Again, no rule like this has come up before so I wouldn’t say that I expect it to become an industry standard. But because it is common for distributors to carry inventory and sell it directly to customers—and since regulatory bodies dislike claims about that type of behavior occurring when it’s not provable—implementing some methodology for tracking that isn’t a bad idea. It can only help you to have those numbers as proof of product consumption.
The best choice for Herbalife—and you if you decide to track person-to-person sales—is to create a clean and simple interface for inputting the required information in the distributors’ digital back office. You want your IT provider—whether it’s in-house or third-party—to fulfill this requirement because capturing the information digitally in the field makes the process easier on the distributor and makes the data easily auditable on the corporate end. Look at what Square’s done, collecting digital signatures and e-mail addresses. There’s no reason a distributor in the field couldn’t input a customer’s credit card information, contact information, etc. and have it logged as a retail sale out of their inventory.
Herbalife can pay commissions only on distributor volume within a personally consumable amount—but they can pay on additional distributor volume if it becomes customer volume via person-to-person transactions. This means that Herbalife needs a way to not only track those sales, but also to compare the inventory carried by distributors to the sales made to those distributors.
All of that data must be accessible—and auditable. It can’t be in a file cabinet of receipts in a back room. These records need to be digital. That puts an onus on your IT solution because accepting, processing, and storing that data isn’t something you want to do with horizontal market software. The last thing you want is an Excel document full of these supposed retail sales and a hard drive full of scanned or photographed receipts. Auditing records stored like that would be a nightmare.
Using the same software solution to capture and store information about purchases made directly with the company and purchases made between individuals out in the world makes it possible to quickly audit whether or not a distributor had enough product to make all of the sales they’re claiming. It also makes it possible for Herbalife to display the balance in the distributor’s back office and thus incentivize distributors to make and track those sales.
Again, it’s hard to know if restrictions like this will become the new normal for industry court cases. But implementing a system like this can only help you. More likely than not, distributors in your sales force are selling product directly to customers—buying more product than they personally consume. It’s not a bad idea to talk to your IT provider to find out what you can do to keep clear and auditable data about the real personal consumption happening in the field.

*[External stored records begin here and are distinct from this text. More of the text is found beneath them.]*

-- ==== Sys2Proof/Tests/Slice0.lean ====
section
/-! SUPPORT. Tests: ill-formed commands refused, words decoded, worked examples, single steps, and for every obligation with hypotheses a state
and operands that meet them (wit_<obligation>). -/

namespace Sys2Proof.Tests

open Sys2Proof Sys2Proof.Machine

set_option Elab.async false
/-! ## Small states -/

/-- A part whose firmware runs. -/
def up : State := State.reset.fset R.STW_IDENT F.STW_IDENT_FWIF 1

/-- A tile given to a partition. -/
def own (s : State) (g p : Nat) : State :=
  (s.fset (R.TIL_OWNER g) F.TIL_OWNER_ASSIGNED 1).fset (R.TIL_OWNER g) F.TIL_OWNER_PART p

/-- A bank of a tile that is ON. -/
def bankOn (s : State) (g b : Nat) : State := s.fset (R.BNK_STAT g) (F.BNK_STAT_CUR b) 3

/-- A part that serves partition 0, which has tile 0 with bank 0 ON. -/
def one : State := bankOn (own up 0 0) 0 0

/-- A part held by its reset pin. -/
def held : State := { State.reset with rst := { State.reset.rst with hold := .pin } }

/-- Partition 0 with one HOST region over its first 64 KiB, whose bytes stand in host memory at the same addresses. -/
def hosted (s : State) : State :=
  (((s.fset (R.HST_RGN 0 0) F.MEM_RGN_KIND 4).fset (R.HST_RGN 0 0) F.MEM_RGN_HOME 5).fset (R.HST_RGN 0 0) F.MEM_RGN_VALID 1).fset
    (R.HST_RGN 0 0) F.MEM_RGN_SIZE 1

/-- A byte string of the region: a little-endian number of `n` bytes. -/
def put (s : State) (a n v : Nat) : State := s.putHost a (leBytes n v)

/-- A program at offset 0 whose stream of engine `e` is 8 instructions at 0x400, with `w` in the engine's buffer at its start. -/
def running (s : State) (g : Nat) (e : Eng) (w : Word64) : State :=
  let s := put (put (hosted s) (0x10 + 8 * engIdx e) 4 0x400) (0x14 + 8 * engIdx e) 4 64
  let s := s.fset (R.TIL_SPC g (engIdx e)) F.TIL_SPC_OFF 0x400
  let s := s.fset (R.TIL_CTL g) F.TIL_CTL_RUN 63
  s.modEng g e fun x => { x with buf := [(0x400, .word w)] }

/-! ## The general statements -/

/-- The register that an access reaches. -/
def tgtReg : CtlTgt → Option RegSel
  | .reg x => some x
  | _ => none

theorem tgtReg_any {t : CtlTgt} {p : RegSel → Bool} (h : (tgtReg t).any p = true) : ∃ x, t = .reg x ∧ p x = true := by
  cases t with
  | reg x => exact ⟨x, rfl, h⟩
  | _ => simp [tgtReg] at h

theorem regAt_any {o : Option RegSel} {p : RegSel → Bool} (h : o.any p = true) : ∃ x, o = some x ∧ p x = true := by
  cases o with
  | some x => exact ⟨x, rfl, h⟩
  | none => simp at h

theorem wit_StepRunsFrontCommand : ({ State.reset with pending := [Instr.mpId] } : State).pending = Instr.mpId :: [] := rfl

theorem wit_StepRunsFrontCommand_empty : State.reset.pending = [] ∧ State.reset.Live ∧ held.pending = [] ∧ ¬ held.Live := by decide +kernel
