-- ==== Sys2Proof/Machine/Step.lean ====
section
/-!
DEFINITION. One step of the core: the host's next event, taken and carried out as one atomic
transition (spec/00_scope.md R16, R19; spec/20_memory.md R70).
-/

namespace Sys2Proof.Machine

/-- One step of the core at the parameter values R9 fixes. -/
def step (s : State) : Host.Outcome State Fault Refusal := stepBy exec s

/-- `s` with the instruction whose bits are `w` (zeros above `nbits`) presented as the host's next
event, which is where `step` takes its next command from (log 7). -/
def State.withFetchWord (s : State) (nbits w : Nat) : State := s.present (frameOfTableWord nbits w)

end Sys2Proof.Machine
end

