-- ==== Sys2Proof/Machine/Assembler.lean ====
section
/-!
DEFINITION. Reading the textual form of a command and of a program (spec/30_encoding.md R92); the form is
printed by `commandText` (Decode.lean). What R92 leaves open of the text (log 22): spaces around an operand
are allowed, and a decimal literal may have an exponent, as those of spec/95_test_vectors.md do.
-/

namespace Sys2Proof.Machine

/-- The value of a decimal digit. -/
def digitOf (c : Char) : Option Nat :=
  if '0'.toNat ≤ c.toNat ∧ c.toNat ≤ '9'.toNat then some (c.toNat - '0'.toNat) else none

/-- The value of a hexadecimal digit. -/
def hexDigitOf (c : Char) : Option Nat :=
  if 'A'.toNat ≤ c.toNat ∧ c.toNat ≤ 'F'.toNat then some (c.toNat - 'A'.toNat + 10)
  else if 'a'.toNat ≤ c.toNat ∧ c.toNat ≤ 'f'.toNat then some (c.toNat - 'a'.toNat + 10)
  else digitOf c

/-- The number some digits write in a base; `none` where there is no digit or another character. -/
def numeralOf (base : Nat) (digit : Char → Option Nat) (cs : List Char) : Option Nat :=
  if cs = [] then none
  else cs.foldlM (fun acc c => (digit c).map fun d => acc * base + d) 0

/-- A decimal integer without sign: a unit index or a `tsel` operand (R92). -/
def naturalOf (cs : List Char) : Option Nat := numeralOf 10 digitOf cs

/-- A signed decimal integer: an `s32` operand (R92). -/
def integerOf : List Char → Option Int
  | '-' :: cs => (naturalOf cs).map fun n => -(n : Int)
  | '+' :: cs => (naturalOf cs).map Int.ofNat
  | cs => (naturalOf cs).map Int.ofNat

/-- A decimal literal (R92): a sign, digits with a point, an exponent of ten. The sign of a zero is
dropped, so that `-0.0` is read as positive zero: DESIGN CHOICE, unsafe (log 23), which R13 and R92 leave
open. -/
def literalOf (cs : List Char) : Option Lit :=
  let neg := decide (cs.head? = some '-')
  let cs := if neg then cs.tail else cs
  let mantissa := cs.takeWhile (· ≠ 'e')
  let exponent := match cs.dropWhile (· ≠ 'e') with
    | [] => some 0
    | _ :: e => integerOf e
  let whole := mantissa.takeWhile (· ≠ '.')
  let fraction := (mantissa.dropWhile (· ≠ '.')).drop 1
  match naturalOf (whole ++ fraction), exponent with
  | some n, some e =>
    let shift := e - fraction.length
    let m : Int := if neg then -(n : Int) else n
    some (if 0 ≤ shift then ⟨m * 10 ^ shift.toNat, 0⟩ else ⟨m, (-shift).toNat⟩)
  | _, _ => none

/-- The slot of a `real` operand (R92): 16 hexadecimal digits after `0x`, the slot's pattern, or a decimal
literal, converted by `NUM.ofLit`. -/
def realOperandOf {F : Type} (N : NumOps F) : List Char → Option Slot
  | '0' :: 'x' :: cs =>
    if cs.length = 16 then (numeralOf 16 hexDigitOf cs).map fun n => BitVec.ofNat 64 n else none
  | cs => (literalOf cs).map fun l => realSlot N (N.ofLit l)

/-- A text without the spaces at its ends. -/
def trimmed (cs : List Char) : List Char :=
  ((cs.dropWhile (· = ' ')).reverse.dropWhile (· = ' ')).reverse

/-- The parts of a text between commas. -/
def commaParts : List Char → List (List Char)
  | [] => [[]]
  | c :: cs =>
    if c = ',' then [] :: commaParts cs
    else
      match commaParts cs with
      | [] => [[c]]
      | part :: parts => (c :: part) :: parts

/-- The command a mnemonic, a unit index and the operands' texts write (R84, R92). -/
def commandOfParts {F : Type} (N : NumOps F) (name : String) (u : Nat) (operands : List (List Char))
    : Option Instr :=
  let real := realOperandOf N
  match name, operands with
  | "RS.CONFIG", [a, b, c] => do
    some (.rsConfig u (← real a) (← real b) (← real c))
  | "RS.INPUT", [a] => do some (.rsInput u (← real a))
  | "RS.OUTPUT", [] => some (.rsOutput u)
  | "RS.RESET", [] => some (.rsReset u)
  | "IN.CONFIG", [k, a, b, c, d, e] => do
    some (.inConfig u (← naturalOf k) (← real a) (← real b) (← real c)
      (← real d) (← real e))
  | "IN.SETFC", [a] => do some (.inSetfc u (← real a))
  | "IN.SETV", [a] => do some (.inSetv u (← real a))
  | "IN.SOLVE", [a] => do some (.inSolve u (← integerOf a))
  | _, _ => none

/-- The command a line of text writes (R92); `none` where it writes none that a frame can carry. -/
def commandOfText {F : Type} (N : NumOps F) (line : String) : Option Instr :=
  let cs := line.toList
  match (commaParts ((cs.dropWhile (· ≠ ' ')).drop 1)).map trimmed with
  | [] => none
  | unit :: operands =>
    match naturalOf unit with
    | none => none
    | some u =>
      match commandOfParts N (String.ofList (cs.takeWhile (· ≠ ' '))) u operands with
      | some i => if i.WellFormed then some i else none
      | none => none

/-- The host's events for a program, a sequence of lines executed top to bottom (R92). -/
def programOfText {F : Type} (N : NumOps F) (lines : List String) : Option (List HostEvent) :=
  lines.mapM fun line => (commandOfText N line).map fun i => .frame (encode i)

end Sys2Proof.Machine
end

These operational shifts will be major for Herbalife—working to implement them right away under the FTC’s close watch—but you can make similar, incremental changes to your operations in advance of any regulatory threat. In my article about post-Herbalife commission plan considerations, I emphasized the importance of differentiating customers, limiting blanket-recruiting, and incentivizing your sales force to acquire and sell to customers. While there are many ways to do these things, it’s fascinating to consider the specific ways that Herbalife must accomplish them. Making small changes might actually improve the health of your sales force and customer base. The technology is there—the option is there. Will the industry choose to use it?